• **Assigned task**:
Output, please, exactly those lines of the listing that come before the line with "refine List.map_congr_left fun r hr => ?_", along with that line itself.

### Data supplied ###

/-- The schedule of a stream as its words in ISCH say it. -/
theorem readSchedule_scheduleTable {B : Nat} (pm : Word64) {k q : Nat} (c : Nat) (hq : q < k) :
    readSchedule (scheduleTable B pm k c) q =
      { inMask := maskFromPositions B (inputIndices pm k c q)
        outMask := maskFromPositions B (outputIndices pm k c q)
        passes := (List.range (log2 B)).map (streamPass B pm k c q) } := by
  have hlen : scheduleLen B = 2 * log2 B + 2 := rfl
  rw [readSchedule, scheduleWord_scheduleTable pm k c hq (by omega) (scheduleWords_inMask B pm k c q),
    scheduleWord_scheduleTable pm k c hq (by omega) (scheduleWords_outMask B pm k c q)]
  congr 1
  refine List.map_congr_left fun r hr => ?_
  have hr := List.mem_range.1 hr
  rw [scheduleWord_scheduleTable pm k c hq (by omega) (scheduleWords_move pm k c q hr),
    scheduleWord_scheduleTable pm k c hq (by omega) (scheduleWords_stay pm k c q hr), streamPass]

/-! ## The passes (41_interleaver.md R138) -/

theorem wbit_sprayPass {B : Nat} (v : Word B) (g : Pass B) {x : Nat} (hx : x < B) :
    wbit (sprayPass v g) x = true ↔
      (g.shift ≤ x ∧ wbit v (x - g.shift) = true ∧ wbit g.move (x - g.shift) = true) ∨
        (wbit v x = true ∧ wbit g.stay x = true) := by
  simp [sprayPass, wbit_shiftRight _ _ hx]

theorem wbit_desprayPass {B : Nat} (v : Word B) (g : Pass B) (x : Nat) :
    wbit (desprayPass v g) x = true ↔
      (wbit v (x + g.shift) = true ∧ wbit g.move x = true) ∨ (wbit v x = true ∧ wbit g.stay x = true) := by
  rw [desprayPass, wbit_or, wbit_shiftLeft, wbit_and, wbit_and]
  by_cases hx : x + g.shift < B
  · rw [wbit_shiftRight _ _ hx, decide_eq_true (Nat.le_add_left _ _), Nat.add_sub_cancel]
    simp
  · simp [wbit_of_le v (Nat.not_lt.1 hx)]

/-- The word holds at the place of every bit of the stream after `r` passes what `bit` says of it, and 0
elsewhere. -/
def PlacedAt (B : Nat) (pm : Word64) (k c q r : Nat) (bit : Nat → Bool) (v : Word B) : Prop :=
  ∀ x < B, wbit v x = true ↔
    ∃ i ∈ inputIndices pm k c q, bitPlace B pm k q r i = x ∧ bit i = true

namespace StreamFits

variable {B k c q : Nat} {pm : Word64} (h : StreamFits B pm k c q)
include h

theorem placedAt_inMask (w : Word B) :
    PlacedAt B pm k c q 0 (wbit w) (w &&& maskFromPositions B (inputIndices pm k c q)) := by
  intro x hx
  rw [wbit_and, Bool.and_eq_true, h.wbit_inMask hx]
  exact ⟨fun ⟨hw, hi⟩ => ⟨x, hi, rfl, hw⟩, fun ⟨_, hi, hplace, hw⟩ => hplace ▸ ⟨hw, hi⟩⟩

theorem placedAt_outMask (w : Word B) :
    PlacedAt B pm k c q (log2 B) (fun i => wbit w (pmSum pm (i * k + q)))
      (w &&& maskFromPositions B (outputIndices pm k c q)) := by
  intro x hx
  rw [wbit_and, Bool.and_eq_true, h.wbit_outMask hx]
  constructor
  · rintro ⟨hw, i, hi, rfl⟩
    exact ⟨i, hi, h.bitPlace_last hi, hw⟩
  · rintro ⟨i, hi, hplace, hw⟩
    rw [h.bitPlace_last hi] at hplace
    exact ⟨hplace ▸ hw, i, hi, hplace⟩

/-- A pass of `spray` takes every bit to its next place: no other bit is where a moving or a staying bit
is. -/
theorem placedAt_sprayPass {r : Nat} (hr : r < log2 B) {bit : Nat → Bool} {v : Word B}
    (hv : PlacedAt B pm k c q r bit v) :
    PlacedAt B pm k c q (r + 1) bit (sprayPass v (streamPass B pm k c q r)) := by
  intro x hx
  rw [wbit_sprayPass v _ hx]
  dsimp only [streamPass]
  constructor
  · rintro (⟨hle, hbit, hmask⟩ | ⟨hbit, hmask⟩)
    · obtain ⟨i, hi, hplace, hbit⟩ := (hv _ (by omega)).1 hbit
      obtain ⟨i', hi', hmoves, hplace'⟩ := (h.wbit_moveMask hr.le (by omega)).1 hmask
      obtain rfl := h.bitPlace_inj hr.le hi hi' (hplace.trans hplace'.symm)
      refine ⟨i, hi, ?_, hbit⟩
      rw [h.bitPlace_succ_of_moves hr hmoves, hplace]
      omega
    · obtain ⟨i, hi, hplace, hbit⟩ := (hv x hx).1 hbit
      obtain ⟨i', hi', hstays, hplace'⟩ := (h.wbit_stayMask hr.le hx).1 hmask
      obtain rfl := h.bitPlace_inj hr.le hi hi' (hplace.trans hplace'.symm)
      exact ⟨i, hi, (bitPlace_succ_of_stays hstays).trans hplace, hbit⟩
  · rintro ⟨i, hi, hplace, hbit⟩
    by_cases hd : bitDiff pm k q i &&& passShift B r = 0
    · rw [bitPlace_succ_of_stays hd] at hplace
      exact .inr ⟨(hv x hx).2 ⟨i, hi, hplace, hbit⟩, (h.wbit_stayMask hr.le hx).2 ⟨i, hi, hd, hplace⟩⟩
    · rw [h.bitPlace_succ_of_moves hr hd] at hplace
      have hback : bitPlace B pm k q r i = x - passShift B r := by omega
      exact .inl ⟨by omega, (hv _ (by omega)).2 ⟨i, hi, hback, hbit⟩,
        (h.wbit_moveMask hr.le (by omega)).2 ⟨i, hi, hd, hback⟩⟩

/-- A pass of `despray` takes every bit back to its place before it. -/
theorem placedAt_desprayPass {r : Nat} (hr : r < log2 B) {bit : Nat → Bool} {v : Word B}
    (hv : PlacedAt B pm k c q (r + 1) bit v) :
    PlacedAt B pm k c q r bit (desprayPass v (streamPass B pm k c q r)) := by
  intro x hx
  rw [wbit_desprayPass]
  dsimp only [streamPass]
  rw [h.wbit_moveMask hr.le hx, h.wbit_stayMask hr.le hx]
  constructor
  · rintro (⟨hbit, i, hi, hmoves, rfl⟩ | ⟨hbit, i, hi, hstays, rfl⟩)
    · rw [← h.bitPlace_succ_of_moves hr hmoves] at hbit
      obtain ⟨i', hi', hplace, hbit'⟩ := (hv _ (h.bitPlace_lt hr hi)).1 hbit
      obtain rfl := h.bitPlace_inj hr hi' hi hplace
      exact ⟨i', hi', rfl, hbit'⟩
    · rw [← bitPlace_succ_of_stays hstays] at hbit
      obtain ⟨i', hi', hplace, hbit'⟩ := (hv _ (h.bitPlace_lt hr hi)).1 hbit
      obtain rfl := h.bitPlace_inj hr hi' hi hplace
      exact ⟨i', hi', rfl, hbit'⟩
  · rintro ⟨i, hi, rfl, hbit⟩
    have hnext := (hv _ (h.bitPlace_lt hr hi)).2 ⟨i, hi, rfl, hbit⟩
    by_cases hd : bitDiff pm k q i &&& passShift B r = 0
    · rw [bitPlace_succ_of_stays hd] at hnext
      exact .inr ⟨hnext, i, hi, hd, rfl⟩
    · rw [h.bitPlace_succ_of_moves hr hd] at hnext
      exact .inl ⟨hnext, i, hi, hd, rfl⟩

theorem placedAt_sprayPasses {bit : Nat → Bool} {v : Word B} (hv : PlacedAt B pm k c q 0 bit v) {m : Nat}
    (hm : m ≤ log2 B) :
    PlacedAt B pm k c q m bit (((List.range m).map (streamPass B pm k c q)).foldl sprayPass v) := by
  induction m with
  | zero => exact hv
  | succ m ih =>
    rw [List.range_succ, List.map_append, List.foldl_append]
    exact h.placedAt_sprayPass hm (ih (by omega))

theorem placedAt_desprayPasses {bit : Nat → Bool} {m : Nat} (hm : m ≤ log2 B) {v : Word B}
    (hv : PlacedAt B pm k c q m bit v) :
    PlacedAt B pm k c q 0 bit
      (((List.range m).map (streamPass B pm k c q)).reverse.foldl desprayPass v) := by
  induction m generalizing v with
  | zero => exact hv
  | succ m ih =>
    rw [List.range_succ, List.map_append, List.reverse_append]
    exact ih (by omega) (h.placedAt_desprayPass hm hv)

variable {sch : Schedule B} (hq : q < k) (hsch : sch = readSchedule (scheduleTable B pm k c) q)
include hq hsch

theorem placedAt_spray (w : Word B) :
    PlacedAt B pm k c q (log2 B) (wbit w) (spray sch (w &&& sch.inMask)) := by
  rw [hsch, readSchedule_scheduleTable pm c hq]
  exact h.placedAt_sprayPasses (h.placedAt_inMask w) le_rfl

theorem placedAt_despray {bit : Nat → Bool} {v : Word B} (hv : PlacedAt B pm k c q (log2 B) bit v) :
    PlacedAt B pm k c q 0 bit (despray sch v) := by
  rw [hsch, readSchedule_scheduleTable pm c hq]
  exact h.placedAt_desprayPasses le_rfl hv

/-- `spray_p` moves the bit at II_p[j] to OO_p[j] (41_interleaver.md R138). -/
theorem wbit_spray (w : Word B) {x : Nat} (hx : x < B) :
    wbit (spray sch (w &&& sch.inMask)) x = true ↔
      ∃ i < c, rowTest pm k q i = true ∧ pmSum pm (i * k + q) = x ∧ wbit w i = true := by
  rw [h.placedAt_spray hq hsch w x hx]
  refine exists_congr fun i => ?_
  rw [mem_inputIndices, and_assoc]
  refine and_congr_right fun hi => and_congr_right fun hrow => ?_
  rw [h.bitPlace_last (mem_inputIndices.2 ⟨hi, hrow⟩)]

/-- `despray_p` moves the bit at OO_p[j] to II_p[j] (41_interleaver.md R138). -/
theorem wbit_despray (w : Word B) {x : Nat} (hx : x < B) :
    wbit (despray sch (w &&& sch.outMask)) x = true ↔
      x < c ∧ rowTest pm k q x = true ∧ wbit w (pmSum pm (x * k + q)) = true := by
  have hout : sch.outMask = maskFromPositions B (outputIndices pm k c q) := by
    rw [hsch, readSchedule_scheduleTable pm c hq]
  rw [h.placedAt_despray hq hsch (hout ▸ h.placedAt_outMask w) x hx]
  refine Iff.trans ?_ and_assoc
  rw [← mem_inputIndices]
  exact ⟨fun ⟨_, hi, hplace, hw⟩ => hplace ▸ ⟨hi, hw⟩, fun ⟨hi, hw⟩ => ⟨x, hi, rfl, hw⟩⟩

theorem despray_spray (w : Word B) : despray sch (spray sch (w &&& sch.inMask)) = w &&& sch.inMask := by
  have hback := h.placedAt_despray hq hsch (h.placedAt_spray hq hsch w)
  have hin : PlacedAt B pm k c q 0 (wbit w) (w &&& sch.inMask) := by
    rw [hsch, readSchedule_scheduleTable pm c hq]
    exact h.placedAt_inMask w
  exact word_ext fun x hx => Bool.eq_iff_iff.2 ((hback x hx).trans (hin x hx).symm)

end StreamFits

###

• **Written solution**:
/-- The schedule of a stream as its words in ISCH say it. -/
theorem readSchedule_scheduleTable {B : Nat} (pm : Word64) {k q : Nat} (c : Nat) (hq : q < k) :
    readSchedule (scheduleTable B pm k c) q =
      { inMask := maskFromPositions B (inputIndices pm k c q)
        outMask := maskFromPositions B (outputIndices pm k c q)
        passes := (List.range (log2 B)).map (streamPass B pm k c q) } := by
  have hlen : scheduleLen B = 2 * log2 B + 2 := rfl
  rw [readSchedule, scheduleWord_scheduleTable pm k c hq (by omega) (scheduleWords_inMask B pm k c q),
    scheduleWord_scheduleTable pm k c hq (by omega) (scheduleWords_outMask B pm k c q)]
  congr 1
  refine List.map_congr_left fun r hr => ?_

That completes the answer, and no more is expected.